§ **The problem**: Give again, word for word, every line in the entries below from the line with "-- ==== Sys2Proof/Tests/Slice0.lean" up to and including the line with "def textD1 : List", and no other line.

- - -

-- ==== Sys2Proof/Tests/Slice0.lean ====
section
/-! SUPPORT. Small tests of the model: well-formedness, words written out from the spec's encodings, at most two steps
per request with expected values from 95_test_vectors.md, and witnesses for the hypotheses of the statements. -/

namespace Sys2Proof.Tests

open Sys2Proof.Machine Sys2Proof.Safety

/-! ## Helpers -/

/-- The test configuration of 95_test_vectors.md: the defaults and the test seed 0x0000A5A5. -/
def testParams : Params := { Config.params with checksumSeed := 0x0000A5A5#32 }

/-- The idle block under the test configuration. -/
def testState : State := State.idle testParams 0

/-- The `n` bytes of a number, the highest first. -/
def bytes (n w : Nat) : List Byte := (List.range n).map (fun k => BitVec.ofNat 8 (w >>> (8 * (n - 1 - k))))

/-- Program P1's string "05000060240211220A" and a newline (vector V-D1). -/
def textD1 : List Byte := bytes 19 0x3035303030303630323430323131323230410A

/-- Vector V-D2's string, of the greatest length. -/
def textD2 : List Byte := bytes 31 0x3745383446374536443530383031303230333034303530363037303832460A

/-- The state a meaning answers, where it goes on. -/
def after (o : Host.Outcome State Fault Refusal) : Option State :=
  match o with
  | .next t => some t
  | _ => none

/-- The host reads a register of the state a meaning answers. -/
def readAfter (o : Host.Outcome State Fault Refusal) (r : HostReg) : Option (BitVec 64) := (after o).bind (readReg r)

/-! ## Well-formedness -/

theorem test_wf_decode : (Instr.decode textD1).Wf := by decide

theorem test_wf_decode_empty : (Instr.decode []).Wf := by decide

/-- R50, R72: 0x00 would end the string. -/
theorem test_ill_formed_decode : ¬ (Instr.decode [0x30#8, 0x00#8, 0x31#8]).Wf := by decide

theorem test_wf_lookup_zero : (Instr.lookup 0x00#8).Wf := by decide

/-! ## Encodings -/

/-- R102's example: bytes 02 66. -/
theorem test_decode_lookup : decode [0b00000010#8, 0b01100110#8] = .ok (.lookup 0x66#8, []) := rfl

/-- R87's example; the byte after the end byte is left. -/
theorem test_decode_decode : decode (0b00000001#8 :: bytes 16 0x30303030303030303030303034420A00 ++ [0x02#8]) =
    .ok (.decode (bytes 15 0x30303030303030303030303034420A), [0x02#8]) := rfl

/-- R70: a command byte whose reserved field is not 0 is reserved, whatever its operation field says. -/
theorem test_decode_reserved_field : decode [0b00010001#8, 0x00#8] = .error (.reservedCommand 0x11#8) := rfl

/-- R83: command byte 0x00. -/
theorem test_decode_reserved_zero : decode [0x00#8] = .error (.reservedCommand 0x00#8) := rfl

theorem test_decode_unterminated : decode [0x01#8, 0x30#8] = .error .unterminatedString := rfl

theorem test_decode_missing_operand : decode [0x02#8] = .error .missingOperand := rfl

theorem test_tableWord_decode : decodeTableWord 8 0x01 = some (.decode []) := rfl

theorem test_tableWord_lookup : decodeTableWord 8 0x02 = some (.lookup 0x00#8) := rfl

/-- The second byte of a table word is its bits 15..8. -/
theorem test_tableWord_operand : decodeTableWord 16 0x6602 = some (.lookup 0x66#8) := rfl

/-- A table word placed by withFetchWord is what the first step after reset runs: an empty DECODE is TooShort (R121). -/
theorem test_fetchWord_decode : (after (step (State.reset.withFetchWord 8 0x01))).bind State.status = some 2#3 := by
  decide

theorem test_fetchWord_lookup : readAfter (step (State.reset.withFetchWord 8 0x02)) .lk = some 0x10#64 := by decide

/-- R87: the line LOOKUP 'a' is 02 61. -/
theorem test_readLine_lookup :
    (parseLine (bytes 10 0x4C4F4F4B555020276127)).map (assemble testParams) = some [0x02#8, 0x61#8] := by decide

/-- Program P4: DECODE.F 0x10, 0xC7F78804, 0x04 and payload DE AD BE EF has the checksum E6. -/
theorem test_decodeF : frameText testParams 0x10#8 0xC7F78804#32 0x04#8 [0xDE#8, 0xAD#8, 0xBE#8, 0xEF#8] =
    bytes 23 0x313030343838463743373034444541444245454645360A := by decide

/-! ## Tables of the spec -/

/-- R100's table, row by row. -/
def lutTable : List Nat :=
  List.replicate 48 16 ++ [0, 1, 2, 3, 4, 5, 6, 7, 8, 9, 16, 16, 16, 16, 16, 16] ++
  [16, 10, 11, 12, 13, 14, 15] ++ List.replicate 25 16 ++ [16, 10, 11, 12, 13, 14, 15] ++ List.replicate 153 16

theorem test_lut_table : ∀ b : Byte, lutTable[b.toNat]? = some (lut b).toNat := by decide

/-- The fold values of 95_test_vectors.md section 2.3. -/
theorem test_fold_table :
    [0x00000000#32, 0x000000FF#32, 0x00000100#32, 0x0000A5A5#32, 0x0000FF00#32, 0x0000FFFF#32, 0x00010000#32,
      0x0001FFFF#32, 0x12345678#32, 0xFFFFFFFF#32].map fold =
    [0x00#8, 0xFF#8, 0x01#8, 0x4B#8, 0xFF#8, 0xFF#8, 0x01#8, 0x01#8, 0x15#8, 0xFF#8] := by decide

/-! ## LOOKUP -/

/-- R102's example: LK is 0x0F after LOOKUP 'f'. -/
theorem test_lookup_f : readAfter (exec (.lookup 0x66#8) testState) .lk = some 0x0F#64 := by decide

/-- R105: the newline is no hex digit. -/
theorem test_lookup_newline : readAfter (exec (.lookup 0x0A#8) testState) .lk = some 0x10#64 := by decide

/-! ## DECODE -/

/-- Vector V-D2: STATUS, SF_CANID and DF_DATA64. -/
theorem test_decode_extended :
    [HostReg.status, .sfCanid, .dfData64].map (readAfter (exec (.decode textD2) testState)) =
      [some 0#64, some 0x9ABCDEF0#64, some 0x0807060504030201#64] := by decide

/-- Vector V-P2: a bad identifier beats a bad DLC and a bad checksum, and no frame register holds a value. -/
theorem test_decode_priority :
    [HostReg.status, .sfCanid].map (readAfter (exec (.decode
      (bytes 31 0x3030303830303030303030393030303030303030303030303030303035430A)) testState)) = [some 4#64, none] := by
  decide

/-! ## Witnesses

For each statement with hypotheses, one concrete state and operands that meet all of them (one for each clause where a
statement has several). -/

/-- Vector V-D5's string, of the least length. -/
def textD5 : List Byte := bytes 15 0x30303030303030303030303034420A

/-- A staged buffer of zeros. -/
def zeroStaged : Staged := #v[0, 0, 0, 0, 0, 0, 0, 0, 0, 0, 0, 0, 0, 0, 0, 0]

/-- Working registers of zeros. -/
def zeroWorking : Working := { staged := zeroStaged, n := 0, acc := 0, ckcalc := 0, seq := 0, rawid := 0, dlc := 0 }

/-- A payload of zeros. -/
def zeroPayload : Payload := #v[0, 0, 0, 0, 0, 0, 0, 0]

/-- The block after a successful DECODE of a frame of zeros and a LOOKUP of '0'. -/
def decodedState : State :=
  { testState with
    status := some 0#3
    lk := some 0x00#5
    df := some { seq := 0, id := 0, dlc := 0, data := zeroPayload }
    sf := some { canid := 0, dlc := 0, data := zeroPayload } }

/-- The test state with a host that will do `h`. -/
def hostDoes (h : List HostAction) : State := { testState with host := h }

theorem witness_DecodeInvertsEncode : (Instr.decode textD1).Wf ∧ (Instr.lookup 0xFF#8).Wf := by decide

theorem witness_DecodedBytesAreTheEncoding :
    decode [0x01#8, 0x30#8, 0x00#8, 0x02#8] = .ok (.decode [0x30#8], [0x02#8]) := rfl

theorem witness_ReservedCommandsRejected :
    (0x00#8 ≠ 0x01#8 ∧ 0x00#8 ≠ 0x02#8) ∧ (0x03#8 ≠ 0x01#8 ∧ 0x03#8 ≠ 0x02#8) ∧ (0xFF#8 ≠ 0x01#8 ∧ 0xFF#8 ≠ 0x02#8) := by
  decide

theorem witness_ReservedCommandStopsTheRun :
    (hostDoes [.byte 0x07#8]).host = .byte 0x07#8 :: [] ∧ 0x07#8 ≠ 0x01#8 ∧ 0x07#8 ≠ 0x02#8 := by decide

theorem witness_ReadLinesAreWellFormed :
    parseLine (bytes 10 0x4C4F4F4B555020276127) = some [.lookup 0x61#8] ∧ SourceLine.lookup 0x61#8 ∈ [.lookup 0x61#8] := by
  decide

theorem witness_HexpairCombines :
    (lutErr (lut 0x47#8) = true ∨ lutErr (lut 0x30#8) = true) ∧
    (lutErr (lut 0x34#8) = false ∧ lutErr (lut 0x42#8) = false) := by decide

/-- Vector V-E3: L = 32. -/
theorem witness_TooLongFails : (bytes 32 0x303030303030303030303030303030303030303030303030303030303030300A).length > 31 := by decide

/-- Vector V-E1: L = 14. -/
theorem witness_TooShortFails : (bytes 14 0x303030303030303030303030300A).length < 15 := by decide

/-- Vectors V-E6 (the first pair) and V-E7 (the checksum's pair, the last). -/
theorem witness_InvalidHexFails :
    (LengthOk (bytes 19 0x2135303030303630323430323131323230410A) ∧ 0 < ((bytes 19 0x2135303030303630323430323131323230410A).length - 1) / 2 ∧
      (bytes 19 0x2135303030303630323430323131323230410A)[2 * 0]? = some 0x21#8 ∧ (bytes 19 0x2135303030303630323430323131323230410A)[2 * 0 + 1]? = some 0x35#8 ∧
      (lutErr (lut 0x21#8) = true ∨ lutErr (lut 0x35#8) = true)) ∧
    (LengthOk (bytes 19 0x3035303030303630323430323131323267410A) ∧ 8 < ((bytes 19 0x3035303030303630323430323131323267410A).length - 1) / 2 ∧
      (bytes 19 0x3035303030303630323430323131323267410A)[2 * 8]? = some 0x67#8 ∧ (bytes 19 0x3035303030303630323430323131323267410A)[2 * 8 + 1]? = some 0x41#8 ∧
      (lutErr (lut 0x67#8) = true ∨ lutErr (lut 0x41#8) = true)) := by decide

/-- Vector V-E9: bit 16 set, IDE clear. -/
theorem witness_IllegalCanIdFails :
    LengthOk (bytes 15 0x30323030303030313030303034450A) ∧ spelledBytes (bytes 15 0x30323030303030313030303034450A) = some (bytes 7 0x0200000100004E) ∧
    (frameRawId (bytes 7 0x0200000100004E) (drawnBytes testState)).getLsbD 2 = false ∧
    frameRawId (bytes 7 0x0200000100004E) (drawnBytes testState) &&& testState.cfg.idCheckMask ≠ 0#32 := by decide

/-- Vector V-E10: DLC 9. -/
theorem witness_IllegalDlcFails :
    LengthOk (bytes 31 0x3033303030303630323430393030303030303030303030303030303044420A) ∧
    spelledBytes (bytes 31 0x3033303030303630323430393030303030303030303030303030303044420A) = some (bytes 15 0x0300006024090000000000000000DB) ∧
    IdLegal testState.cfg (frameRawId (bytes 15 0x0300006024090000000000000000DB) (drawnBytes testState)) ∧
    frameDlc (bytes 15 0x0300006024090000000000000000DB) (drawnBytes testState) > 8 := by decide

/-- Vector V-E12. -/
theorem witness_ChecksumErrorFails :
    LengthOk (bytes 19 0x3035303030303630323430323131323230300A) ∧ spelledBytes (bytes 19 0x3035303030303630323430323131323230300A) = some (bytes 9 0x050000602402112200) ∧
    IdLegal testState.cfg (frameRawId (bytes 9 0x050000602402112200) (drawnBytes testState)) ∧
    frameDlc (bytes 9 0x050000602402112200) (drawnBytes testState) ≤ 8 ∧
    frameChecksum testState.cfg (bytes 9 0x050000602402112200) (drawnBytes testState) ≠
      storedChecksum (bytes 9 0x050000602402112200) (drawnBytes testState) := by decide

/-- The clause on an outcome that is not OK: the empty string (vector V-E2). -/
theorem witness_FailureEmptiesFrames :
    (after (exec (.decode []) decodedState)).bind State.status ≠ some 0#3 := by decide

- - -

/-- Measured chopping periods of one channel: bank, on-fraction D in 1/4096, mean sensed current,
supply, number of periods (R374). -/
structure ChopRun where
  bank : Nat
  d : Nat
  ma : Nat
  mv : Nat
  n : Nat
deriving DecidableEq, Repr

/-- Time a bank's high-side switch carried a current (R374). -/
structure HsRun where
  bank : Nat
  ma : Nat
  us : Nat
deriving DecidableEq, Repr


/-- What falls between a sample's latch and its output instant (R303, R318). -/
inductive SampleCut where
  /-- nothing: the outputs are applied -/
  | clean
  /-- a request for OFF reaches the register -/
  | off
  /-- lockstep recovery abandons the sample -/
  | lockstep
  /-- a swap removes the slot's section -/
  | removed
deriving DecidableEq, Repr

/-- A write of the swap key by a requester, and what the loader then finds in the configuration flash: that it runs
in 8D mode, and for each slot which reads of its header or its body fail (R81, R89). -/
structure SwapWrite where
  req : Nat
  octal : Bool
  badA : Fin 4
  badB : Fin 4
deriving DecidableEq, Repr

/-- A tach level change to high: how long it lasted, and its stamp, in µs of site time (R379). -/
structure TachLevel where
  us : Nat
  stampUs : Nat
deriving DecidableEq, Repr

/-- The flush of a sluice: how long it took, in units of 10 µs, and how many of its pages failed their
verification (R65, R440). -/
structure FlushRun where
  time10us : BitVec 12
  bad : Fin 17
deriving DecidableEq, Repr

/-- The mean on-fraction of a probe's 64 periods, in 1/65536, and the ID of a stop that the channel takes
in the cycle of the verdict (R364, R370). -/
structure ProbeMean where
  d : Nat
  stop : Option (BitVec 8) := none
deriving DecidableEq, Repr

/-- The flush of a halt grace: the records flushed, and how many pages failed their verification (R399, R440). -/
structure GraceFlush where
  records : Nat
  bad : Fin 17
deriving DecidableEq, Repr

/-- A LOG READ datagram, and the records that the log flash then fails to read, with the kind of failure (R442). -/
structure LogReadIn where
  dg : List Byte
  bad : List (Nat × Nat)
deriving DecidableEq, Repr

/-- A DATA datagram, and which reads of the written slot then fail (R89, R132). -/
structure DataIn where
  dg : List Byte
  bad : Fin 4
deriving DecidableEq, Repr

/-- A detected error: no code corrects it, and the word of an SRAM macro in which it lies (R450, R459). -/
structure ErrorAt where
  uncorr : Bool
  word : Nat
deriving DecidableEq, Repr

- - -

§ **Exercise response**:
-- ==== Sys2Proof/Tests/Slice0.lean ====
section
/-! SUPPORT. Small tests of the model: well-formedness, words written out from the spec's encodings, at most two steps
per request with expected values from 95_test_vectors.md, and witnesses for the hypotheses of the statements. -/

namespace Sys2Proof.Tests

open Sys2Proof.Machine Sys2Proof.Safety

/-! ## Helpers -/

/-- The test configuration of 95_test_vectors.md: the defaults and the test seed 0x0000A5A5. -/
def testParams : Params := { Config.params with checksumSeed := 0x0000A5A5#32 }

/-- The idle block under the test configuration. -/
def testState : State := State.idle testParams 0

/-- The `n` bytes of a number, the highest first. -/
def bytes (n w : Nat) : List Byte := (List.range n).map (fun k => BitVec.ofNat 8 (w >>> (8 * (n - 1 - k))))

/-- Program P1's string "05000060240211220A" and a newline (vector V-D1). -/
def textD1 : List Byte := bytes 19 0x3035303030303630323430323131323230410A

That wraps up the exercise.